■ **Aim of the task**
Look through the entries below and extract exactly the lines from the one containing "def shortRow (j" through the one containing "def ref32Imdct (x", ends included.

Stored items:
##############################

/-- A screened request that is carried out, and whose port then holds none screened, keeps the laws where no other port holds one
for its client. -/
theorem LinkLaws.carryScreened (h : LinkLaws s) (hscreen : screen (s.client r.header.client) p r = .passed k)
    (hone : ∀ q r' k', (s.port q).slot = .working (.screened r' k') → r'.header.client = r.header.client → q = p)
    {x : ResponseSlot} (hx : ∀ r' k', x ≠ .working (.screened r' k')) :
    LinkLaws ((Machine.carryScreened k p r s).1.setResponse p x) := by
  obtain ⟨hunits, hclients, hscreened⟩ := h
  obtain ⟨hmatch, hfaulted⟩ := screenedLawful_iff.mp hscreened
  have hports : ∀ q, (Machine.carryScreened k p r s).1.port q = s.port q :=
    fun q => congrArg (fun v : Vector PortUnit 8 => v[q]) (carryScreened_tablesOnly s k p r).ports
  have hport (q : Port) : ((Machine.carryScreened k p r s).1.setResponse p x).port q =
      if p = q then { s.port p with slot := x } else s.port q := by
    rw [State.port_setResponse, hports, hports]
  have hsame (q : Port) : (((Machine.carryScreened k p r s).1.setResponse p x).port q).link = (s.port q).link ∧
      (((Machine.carryScreened k p r s).1.setResponse p x).port q).faultReport = (s.port q).faultReport := by
    rw [hport]
    split
    · next e => subst e; exact ⟨rfl, rfl⟩
    · exact ⟨rfl, rfl⟩
  have hslot (q : Port) (r' : Request) (k' : Passage)
      (hq : (((Machine.carryScreened k p r s).1.setResponse p x).port q).slot = .working (.screened r' k')) :
      (s.port q).slot = .working (.screened r' k') ∧ r'.header.client ≠ r.header.client := by
    rw [hport] at hq
    split at hq
    · exact absurd hq (hx r' k')
    · next e => exact ⟨hq, fun hc => e (hone q r' k' hq hc).symm⟩
  have hother {d : ClientId} (hd : d ≠ r.header.client) := carryScreened_other s k p r hd
  refine ⟨portsLawful_iff.mpr fun q => ?_, clientsLawful_iff.mpr fun d hd => ?_,
    screenedLawful_iff.mpr ⟨hmatch.mono fun q r' k' hq => ?_, fun q => ?_⟩⟩
  · rw [hport]
    split
    · exact hunits p
    · exact hunits q
  · rw [State.setResponse_client] at hd ⊢
    have hbound {x : Client} {q : Port} (hb : BindingLawful x (s.port q)) :
        BindingLawful x (((Machine.carryScreened k p r s).1.setResponse p ‹_›).port q) := by
      obtain ⟨hl, hr⟩ := hsame q
      unfold BindingLawful at hb ⊢
      rwa [hl, hr]
    have hkept (hst : ((Machine.carryScreened k p r s).1.client d).state = (s.client d).state ∧
        ((Machine.carryScreened k p r s).1.client d).port = (s.client d).port ∧
        ((Machine.carryScreened k p r s).1.client d).cache = (s.client d).cache) :
        ∃ q, ((Machine.carryScreened k p r s).1.client d).port = some q ∧
          BindingLawful ((Machine.carryScreened k p r s).1.client d) (((Machine.carryScreened k p r s).1.setResponse p x).port q) := by
      obtain ⟨hst, hpt, hca⟩ := hst
      obtain ⟨q, hq, hb⟩ := clientsLawful_iff.mp hclients d (hst ▸ hd)
      refine ⟨q, hpt.trans hq, hbound ?_⟩
      unfold BindingLawful at hb ⊢
      rwa [hst, hca]
    by_cases e : d = r.header.client
    · subst e
      obtain hown | hown | ⟨hpt, hb⟩ := carryScreened_own hclients hscreen
      · exact hkept (by rw [hown]; exact ⟨rfl, rfl, rfl⟩)
      · exact absurd hown hd
      · exact ⟨p, hpt, hbound hb⟩
    · exact hkept (hother e)
  · obtain ⟨hq, hc⟩ := hslot q r' k' hq
    obtain ⟨hst, hpt, hca⟩ := hother hc
    refine ⟨hq, ?_⟩
    rw [State.setResponse_client]
    exact ⟨by rw [hst], hpt, hca⟩
  · rintro ⟨r', k', hq⟩
    obtain ⟨hl, hr⟩ := hsame q
    rw [hl, hr]
    exact hfaulted q ⟨r', k', (hslot q r' k' hq).1⟩

end

end Sys2Proof.Machine
end

section
/-! PROOFS. The laws of ports and clients: what stands before a screening, and a request that its port takes (R135, R145). -/

namespace Sys2Proof.Machine

open Sys2Proof.Claims Sys2Proof.Safety

/-! ### What stands before a screening -/

section

variable {s : State} {c : ClientId}

/-- The port holds a screened OPEN or CLOSE of the client. -/
def HoldsRebinding (u : PortUnit) (c : ClientId) : Prop :=
  ∃ r k, u.slot = .working (.screened r k) ∧ r.header.client = c ∧ k.rebinds r = true

theorem LinkLaws.carryEarlierOn (h : LinkLaws s) (c : ClientId) (q : Port) : LinkLaws (s.carryEarlierOn c q) := by
  obtain e | ⟨r, k, hslot, rfl, -, hscreen, e⟩ := s.carryEarlierOn_cases c q
  · rw [e]; exact h
  · rw [e]
    obtain ⟨hmatch, -⟩ := screenedLawful_iff.mp h.2.2
    exact h.carryScreened hscreen (hmatch q r k hslot).2 nofun

/-- Where the laws hold, a port's screened OPEN or CLOSE of the client is carried out. -/
theorem not_holdsRebinding_carryEarlierOn (h : LinkLaws s) (c : ClientId) (q : Port) :
    ¬ HoldsRebinding ((s.carryEarlierOn c q).port q) c := by
  by_cases hold : HoldsRebinding (s.port q) c
  · obtain ⟨r, k, hslot, rfl, hk⟩ := hold
    obtain ⟨hmatch, -⟩ := screenedLawful_iff.mp h.2.2
    have hcarried : s.carryEarlierOn r.header.client q =
        (Machine.carryScreened k q r s).1.setResponse q (.working (.done (Machine.carryScreened k q r s).2)) := by
      unfold State.carryEarlierOn
      simp only [hslot, hk, (hmatch q r k hslot).1, and_self, if_true]
    rintro ⟨r', k', hslot', -⟩
    rw [hcarried, State.port_setResponse, if_pos rfl] at hslot'
    cases hslot'
  · rintro ⟨r, k, hslot, hrest⟩
    obtain e | ⟨r', k', a, -, e⟩ := (s.carryEarlierOn_only c q).port q
    · exact hold ⟨r, k, e ▸ hslot, hrest⟩
    · rw [e] at hslot
      cases hslot

/-- After some ports' screened OPEN or CLOSE requests of the client are carried out, the laws hold and none of those ports holds
one. -/
theorem LinkLaws.foldl_carryEarlierOn (h : LinkLaws s) (c : ClientId) (l : List Port) :
    LinkLaws (l.foldl (fun t q => t.carryEarlierOn c q) s) ∧
      ∀ q ∈ l, ¬ HoldsRebinding ((l.foldl (fun t q => t.carryEarlierOn c q) s).port q) c := by
  induction l using List.reverseRecOn with
  | nil => exact ⟨h, nofun⟩
  | append_singleton l q ih =>
    obtain ⟨hlaws, hnone⟩ := ih
    rw [List.foldl_concat]
    refine ⟨hlaws.carryEarlierOn c q, fun q' hq' => ?_⟩
    by_cases e : q' = q
    · subst e; exact not_holdsRebinding_carryEarlierOn hlaws c q'
    · have hq' : q' ∈ l := by simpa [e] using hq'
      rintro ⟨r, k, hslot, hrest⟩
      obtain e | ⟨r', k', a, -, e⟩ := (State.carryEarlierOn_only _ c q).port q'
      · exact hnone q' hq' ⟨r, k, e ▸ hslot, hrest⟩
      · rw [e] at hslot
        cases hslot

theorem allPorts_eq_finRange : allPorts = List.finRange 8 := by decide

theorem LinkLaws.carryEarlier (h : LinkLaws s) (c : ClientId) : LinkLaws (s.carryEarlier c) :=
  (h.foldl_carryEarlierOn c allPorts).1

/-- After what stands before a screening, no port holds a screened OPEN or CLOSE of the client (R135). -/
theorem not_holdsRebinding_carryEarlier (h : LinkLaws s) (c : ClientId) (q : Port) :
    ¬ HoldsRebinding ((s.carryEarlier c).port q) c :=
  (h.foldl_carryEarlierOn c allPorts).2 q (by rw [allPorts_eq_finRange]; exact List.mem_finRange q)

/-- A request whose screening is then passed on finds no request for its client screened on another port (R135). -/
theorem no_other_screened (h : LinkLaws s) {p : Port} {r : Request} {k : Passage}
    (hscreen : screen ((s.carryEarlier r.header.client).client r.header.client) p r = .passed k) {q : Port} {r' : Request}
    {k' : Passage} (hslot : ((s.carryEarlier r.header.client).port q).slot = .working (.screened r' k'))
    (hc : r'.header.client = r.header.client) : q = p := by
  have hlaws := h.carryEarlier r.header.client
  obtain ⟨hmatch, -⟩ := screenedLawful_iff.mp hlaws.2.2
  obtain ⟨hscreen', -⟩ := hmatch q r' k' hslot
  rw [hc] at hscreen'
  have hfresh : k' = .fresh := by
    cases k' with
    | plainOpen => exact absurd ⟨r', _, hslot, hc, rfl⟩ (not_holdsRebinding_carryEarlier h r.header.client q)
    | fresh => rfl
  subst hfresh
  obtain ⟨hopen, hport⟩ := screen_fresh_bound q _ r' hscreen'
  by_contra hne
  unfold screen at hscreen
  rw [if_neg hopen, if_pos (by rw [hport]; exact fun e => hne (Option.some.inj e))] at hscreen
  split at hscreen <;> cases hscreen

/-- A request handed over that is screened and carried out, and whose port then holds none screened, keeps the laws. -/
theorem LinkLaws.carryHanded (h : LinkLaws s) (p : Port) (r : Request) {x : ResponseSlot}
    (hx : ∀ r' k', x ≠ .working (.screened r' k')) : LinkLaws ((s.carryHanded p r).1.setResponse p x) := by
  have hlaws := h.carryEarlier r.header.client
  have hone {q : Port} {r' : Request} {k k' : Passage} :=
    no_other_screened h (p := p) (r := r) (q := q) (r' := r') (k := k) (k' := k')
  unfold State.carryHanded carryOut
  generalize s.carryEarlier r.header.client = u at *
  split
  · exact hlaws.setResponse hx
  · next k hscreen => exact hlaws.carryScreened hscreen (fun q r' k' => hone hscreen) hx

/-- A request that its port takes keeps the laws. -/
theorem LinkLaws.take (h : LinkLaws s) (p : Port) (r : Request) (tm : Timing) : LinkLaws (s.take p r tm) := by
  cases tm with
  | later => exact h.setResponse nofun
  | atFrameEnd =>
    have hhanded : LinkLaws (s.setResponse p (.working (.handed r))) := h.setResponse nofun
    exact hhanded.carryHanded p r (x := .working (.done _)) nofun

end

end Sys2Proof.Machine
end

section
/-! PROOFS. The laws of ports and clients: a port's fault taken (R35, R145). -/

namespace Sys2Proof.Machine

open Sys2Proof.Claims Sys2Proof.Safety

/-! ### A port's fault taken -/

section

variable {s : State} {p : Port}

/-- The client is OPEN on the port. -/
def openOn (s : State) (p : Port) (c : ClientId) : Prop := (s.client c).state = .opened ∧ (s.client c).port = some p

/-- Of each client context all but the state, the slots and the change queue stands; the state is SUSPECT where `hit` says so,
and else stands too. -/
def Suspended (hit : ClientId → Prop) (s t : State) : Prop :=
  ∀ c, (hit c → t.client c = { s.client c with
      state := .suspect, slots := (t.client c).slots, queue := (t.client c).queue }) ∧
    (¬ hit c → t.client c = { s.client c with slots := (t.client c).slots, queue := (t.client c).queue })

/-- A fault taken for one client (R35). -/
theorem State.faultClient_suspended (s : State) (p : Port) (c : ClientId) :
    Suspended (fun d => d = c ∧ openOn s p d) s (s.faultClient p c) := by
  have hmoves (i : SlotId) (n : Name) : ContextsKept s ((s.endWait c i .link).followUp n) :=
    ((Moves.endWait (W := NoWait) s c i .link).trans (.followUp _ n)).contextsKept
  have hcases : s.faultClient p c = s ∧ ¬ openOn s p c ∨ openOn s p c ∧ ∃ t, ContextsKept s t ∧
      s.faultClient p c = t.setClient c { t.client c with state := .suspect } := by
    obtain ⟨hno, e⟩ | ⟨t, hst, hpt, e, ⟨-, rfl⟩ | ⟨i, n, m, w, -, rfl⟩⟩ := s.faultClient_cases p c
    · exact .inl ⟨e, hno⟩
    · exact .inr ⟨⟨hst, hpt⟩, t, .refl t, e⟩
    · exact .inr ⟨⟨hst, hpt⟩, _, hmoves i n, e⟩
  intro d
  obtain ⟨e, hno⟩ | ⟨hit, t, hkept, e⟩ := hcases
  · rw [e]
    exact ⟨fun h => absurd (h.1 ▸ h.2) hno, fun _ => rfl⟩
  · rw [e, State.client_setClient]
    by_cases hd : c = d
    · subst hd
      rw [if_pos rfl, hkept c]
      exact ⟨fun _ => rfl, fun hno => absurd ⟨rfl, hit⟩ hno⟩
    · rw [if_neg hd, hkept d]
      exact ⟨fun h => absurd h.1.symm hd, fun _ => rfl⟩

/-- A fault taken for some distinct clients, one after the other: each is taken as it stood before (R35). -/
theorem foldl_faultClient_suspended (s : State) (p : Port) {l : List ClientId} (hl : l.Nodup) :
    Suspended (fun d => d ∈ l ∧ openOn s p d) s (l.foldl (fun t c => t.faultClient p c) s) := by
  induction l generalizing s with
  | nil => exact fun d => ⟨fun h => absurd h.1 List.not_mem_nil, fun _ => rfl⟩
  | cons c l ih =>
    obtain ⟨hc, hl⟩ := List.nodup_cons.mp hl
    have hfirst := s.faultClient_suspended p c
    have hrest := ih (s.faultClient p c) hl
    have hsame {d : ClientId} (hd : d ≠ c) : openOn (s.faultClient p c) p d ↔ openOn s p d := by
      have e := (hfirst d).2 fun h => hd h.1
      unfold openOn
      rw [e]
    intro d
    rw [List.foldl_cons]
    generalize l.foldl (fun t c => t.faultClient p c) (s.faultClient p c) = t at hrest ⊢
    by_cases hd : d = c
    · subst hd
      have hkept := (hrest d).2 fun h => hc h.1
      refine ⟨fun h => ?_, fun h => ?_⟩
      · rw [hkept, (hfirst d).1 ⟨rfl, h.2⟩]
      · rw [hkept, (hfirst d).2 fun k => h ⟨List.mem_cons_self, k.2⟩]
    · have hstep := (hfirst d).2 fun h => hd h.1
      have hmem : (d ∈ c :: l ∧ openOn s p d) ↔ (d ∈ l ∧ openOn (s.faultClient p c) p d) := by
        rw [List.mem_cons, or_iff_right hd, hsame hd]
      dsimp only
      rw [hmem]
      refine ⟨fun h => ?_, fun h => ?_⟩
      · rw [(hrest d).1 h, hstep]
      · rw [(hrest d).2 h, hstep]
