-- ==== Sys2Proof/Machine/Numeric.lean ====
section
/-! DEFINITION. `REF32` (R13), the default instance of `NUM_IMPL`: every output is the exact real reference value rounded
once to binary32. And `pcm16` (R357), which is exact at every instance. -/

namespace Sys2Proof.Machine

/-! ### deq (R256) -/

/-- sign(v) · |v|^(4/3) · 2^(E/4) = ± (|v|^16 · 2^(3E))^(1/12), here in units of 2^-150: the radicand takes
2^(12·150). -/
def ref32Deq (v e : Int) : Word :=
  roundRoot 12 (decide (v < 0)) (v.natAbs ^ 16 * 2 ^ (3 * e + 1800).toNat) (2 ^ (-(3 * e + 1800)).toNat)

/-! ### aa (R302, R305) -/

/-- −Ci · 10000 for i = 0…7 (R302). -/
def aaCoeff (i : Nat) : Int := [6000, 5350, 3300, 1850, 950, 410, 142, 37].getD i 0

/-- p / √q in units of 2^-149, rounded once: √(4p²/q) in units of 2^-150, with p's sign. -/
def roundOverSqrt (p : Int) (q : Nat) : Word := roundRoot 2 (decide (p < 0)) (4 * p.natAbs ^ 2) q

/-- (u·CS[i] − d·CA[i], d·CS[i] + u·CA[i]) with CS = 1/√(1 + C²), CA = C/√(1 + C²), C = −aaCoeff/10000 (R302,
R303): numerators (10000·u + c·d, 10000·d − c·u) over √(10^8 + c²). -/
def ref32Aa (u d : Word) (i : Nat) : Option Word × Option Word :=
  if isFinite u && isFinite d then
    let c := aaCoeff i
    let q := 10 ^ 8 + c.natAbs ^ 2
    (some (roundOverSqrt (10000 * fix u + c * fix d) q), some (roundOverSqrt (10000 * fix d - c * fix u) q))
  else (none, none)

/-! ### imdct (R310–R316) -/

/-- A window coefficient: 0, 1 or sin(b · π/72). -/
inductive WinCoeff where
  | zero
  | one
  | sin (b : Nat)
  deriving DecidableEq, Repr

/-- WIN[wt][i], i = 0…35, of the long window types 0, 1 and 3 (R311), by its angle in units of π/72. Type 2
has no long window; its row is not used (R310 takes the short transform). -/
def longWindow (wt : BitVec 2) (i : Nat) : WinCoeff :=
  if wt = 1#2 then
    if i < 18 then .sin (2 * i + 1)
    else if i < 24 then .one
    else if i < 30 then .sin (3 * (2 * (i - 18) + 1))
    else .zero
  else if wt = 3#2 then
    if i < 6 then .zero
    else if i < 12 then .sin (3 * (2 * (i - 6) + 1))
    else if i < 18 then .one
    else .sin (2 * i + 1)
  else .sin (2 * i + 1)

/-- WIN2[i] = sin(π/12 · (i + ½)), i = 0…11 (R311). -/
def shortWindow (i : Nat) : WinCoeff := .sin (3 * (2 * i + 1))

/-- 2 · cos(a·π/72) · window as cosines: 2·cos A·sin B = sin(A + B) − sin(A − B), and in units of π/72
sin θ = cos(θ + 108) and −sin θ = cos(θ + 36); the second angle has a turn of 144 added. -/
def windowed (a : Nat) : WinCoeff → List CosTerm
  | .zero => []
  | .one => [(2, a)]
  | .sin b => [(1, a + b + 108), (1, a + 180 - b)]

/-- The row of input X[k] in 2·z[i] of a long block: 2·cos(π/72·(2i + 19)·(2k + 1))·WIN[wt][i] (R314). -/
def longRow (wt : BitVec 2) (i k : Nat) : List CosTerm :=
  windowed ((2 * i + 19) * (2 * k + 1)) (longWindow wt i)

/-- The row of input X[3k + w] in 2·y_w[j]·WIN2[j], 2·cos(π/24·(2j + 7)·(2k + 1))·WIN2[j] (R315). -/
def shortRow (j k : Nat) : List CosTerm := windowed (3 * (2 * j + 7) * (2 * k + 1)) (shortWindow j)

/-- The terms of 2·z[i] of a long block: all 18 inputs (R314). -/
def longTerms (x : List Word) (wt : BitVec 2) (i : Nat) : List (Word × List CosTerm) :=
  (List.range 18).map (fun k => (x.getD k 0#32, longRow wt i k))

/-- The terms of 2·z[i] of a short block: the windows w = 0, 1, 2 with 6 + 6w ≤ i < 18 + 6w (R315). -/
def shortTerms (x : List Word) (i : Nat) : List (Word × List CosTerm) :=
  (List.range 3).flatMap (fun w =>
    if 6 + 6 * w ≤ i ∧ i < 18 + 6 * w then
      (List.range 6).map (fun k => (x.getD (3 * k + w) 0#32, shortRow (i - 6 - 6 * w) k))
    else [])

/-- The terms of 2·z[i] (R310). -/
def blockTerms (x : List Word) (wt : BitVec 2) (i : Nat) : List (Word × List CosTerm) :=
  if wt = 2#2 then shortTerms x i else longTerms x wt i

/-- Frequency inversion (R316): odd samples of odd subbands are negated. -/
def inverted (sb t : Nat) : Bool := decide (sb % 2 = 1) && decide (t % 2 = 1)

/-- Multiply the rows of a sum by −1 if `neg`. -/
def negateTerms (neg : Bool) (ts : List (Word × List CosTerm)) : List (Word × List CosTerm) :=
  if neg then ts.map (fun t => (t.1, t.2.map (fun c => (-c.1, c.2)))) else ts

/-- The terms of 2·Y[t] = ±2·(z[t] + O[t]) (R316). -/
def outputTerms (x o : List Word) (wt : BitVec 2) (sb t : Nat) : List (Word × List CosTerm) :=
  negateTerms (inverted sb t) ((o.getD t 0#32, [(2, 0)]) :: blockTerms x wt t)

/-- R313 in REF32: Y[t] and O2[t], t = 0…17, each rounded once. -/
def ref32Imdct (x o : List Word) (wt : BitVec 2) (sb : Nat) : (Nat → Option Word) × (Nat → Option Word) :=
  (fun t => roundForm .pi72 (outputTerms x o wt sb t), fun t => roundForm .pi72 (blockTerms x wt (18 + t)))

/-! ### synth (R350, R352, R355, R356) -/

/-- D[i] · 2^16 (R352). -/
def synthD (i : Nat) : Int := (Config.synthD i).toInt

/-- The terms of 2·Vn[i]: N[i][k] = cos((16 + i)·(2k + 1)·π/64) (R352). -/
def matrixTerms (s : List Word) (i : Nat) : List (Word × List CosTerm) :=
  (List.range 32).map (fun k => (s.getD k 0#32, [((2 : Int), (16 + i) * (2 * k + 1))]))

/-- The terms of y[j]·2^150 over words in units of 2^-149 (R355: the scale 32768 times D = synthD/2^16 and the
unit 2^-150 leave synthD). V(m) is Vn[m] for m < 64, as its exact sum over S (R356), and Vo[m − 64] above. -/
def windowTerms (s vo : List Word) (j : Nat) : List (Word × List CosTerm) :=
  (List.range 32).map (fun k => (s.getD k 0#32, [(synthD j, (16 + j) * (2 * k + 1))])) ++
  ((List.range' 1 7).map (fun i => (vo.getD (128 * i + j - 64) 0#32, [(synthD (64 * i + j), 0)])) ++
   (List.range 8).map (fun i => (vo.getD (128 * i + 32 + j) 0#32, [(synthD (64 * i + 32 + j), 0)])))

/-- R356 in REF32: Vn[i], i = 0…63, and y[j], j = 0…31, each rounded once from the exact inputs. -/
def ref32Synth (s vo : List Word) : (Nat → Option Word) × (Nat → Option Word) :=
  (fun i => roundForm .pi64 (matrixTerms s i), fun j => roundForm .pi64 (windowTerms s vo j))

/-! ### The instance -/

/-- The default instance REF32 (R13): its carrier is binary32, and `enc` and `dec` are the identity (R12). -/
@[reducible] def ref32 : NumImpl where
  bits := 32
  ops := {
    zero := 0x00000000#32
    enc := fun w => w
    dec := fun w => w
    val := fun w => if isFinite w then some (mkRat (fix w) (2 ^ 149)) else none
    deq := ref32Deq
    aa := ref32Aa
    imdct := ref32Imdct
    synth := ref32Synth }

/-! ### pcm16 (R357) -/

/-- `pcm16` of R357 on a real value r: the sample and whether it clips. Rounding is half away from zero:
sign(r)·floor(|r| + ½), here on r's numerator and denominator. -/
def pcm16 (r : ℚ) : BitVec 16 × Bool :=
  if 32767 * (r.den : Int) < r.num then (32767#16, true)
  else if r.num < -32768 * (r.den : Int) then (BitVec.ofInt 16 (-32768), true)
  else (BitVec.ofInt 16 (r.num.sign * ((2 * r.num.natAbs + r.den) / (2 * r.den) : Nat)), false)

end Sys2Proof.Machine
end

##############################

■ **Your response**
def shortRow (j k : Nat) : List CosTerm := windowed (3 * (2 * j + 7) * (2 * k + 1)) (shortWindow j)

/-- The terms of 2·z[i] of a long block: all 18 inputs (R314). -/
def longTerms (x : List Word) (wt : BitVec 2) (i : Nat) : List (Word × List CosTerm) :=
  (List.range 18).map (fun k => (x.getD k 0#32, longRow wt i k))

/-- The terms of 2·z[i] of a short block: the windows w = 0, 1, 2 with 6 + 6w ≤ i < 18 + 6w (R315). -/
def shortTerms (x : List Word) (i : Nat) : List (Word × List CosTerm) :=
  (List.range 3).flatMap (fun w =>
    if 6 + 6 * w ≤ i ∧ i < 18 + 6 * w then
      (List.range 6).map (fun k => (x.getD (3 * k + w) 0#32, shortRow (i - 6 - 6 * w) k))
    else [])

/-- The terms of 2·z[i] (R310). -/
def blockTerms (x : List Word) (wt : BitVec 2) (i : Nat) : List (Word × List CosTerm) :=
  if wt = 2#2 then shortTerms x i else longTerms x wt i

/-- Frequency inversion (R316): odd samples of odd subbands are negated. -/
def inverted (sb t : Nat) : Bool := decide (sb % 2 = 1) && decide (t % 2 = 1)

/-- Multiply the rows of a sum by −1 if `neg`. -/
def negateTerms (neg : Bool) (ts : List (Word × List CosTerm)) : List (Word × List CosTerm) :=
  if neg then ts.map (fun t => (t.1, t.2.map (fun c => (-c.1, c.2)))) else ts

/-- The terms of 2·Y[t] = ±2·(z[t] + O[t]) (R316). -/
def outputTerms (x o : List Word) (wt : BitVec 2) (sb t : Nat) : List (Word × List CosTerm) :=
  negateTerms (inverted sb t) ((o.getD t 0#32, [(2, 0)]) :: blockTerms x wt t)

/-- R313 in REF32: Y[t] and O2[t], t = 0…17, each rounded once. -/
def ref32Imdct (x o : List Word) (wt : BitVec 2) (sb : Nat) : (Nat → Option Word) × (Nat → Option Word) :=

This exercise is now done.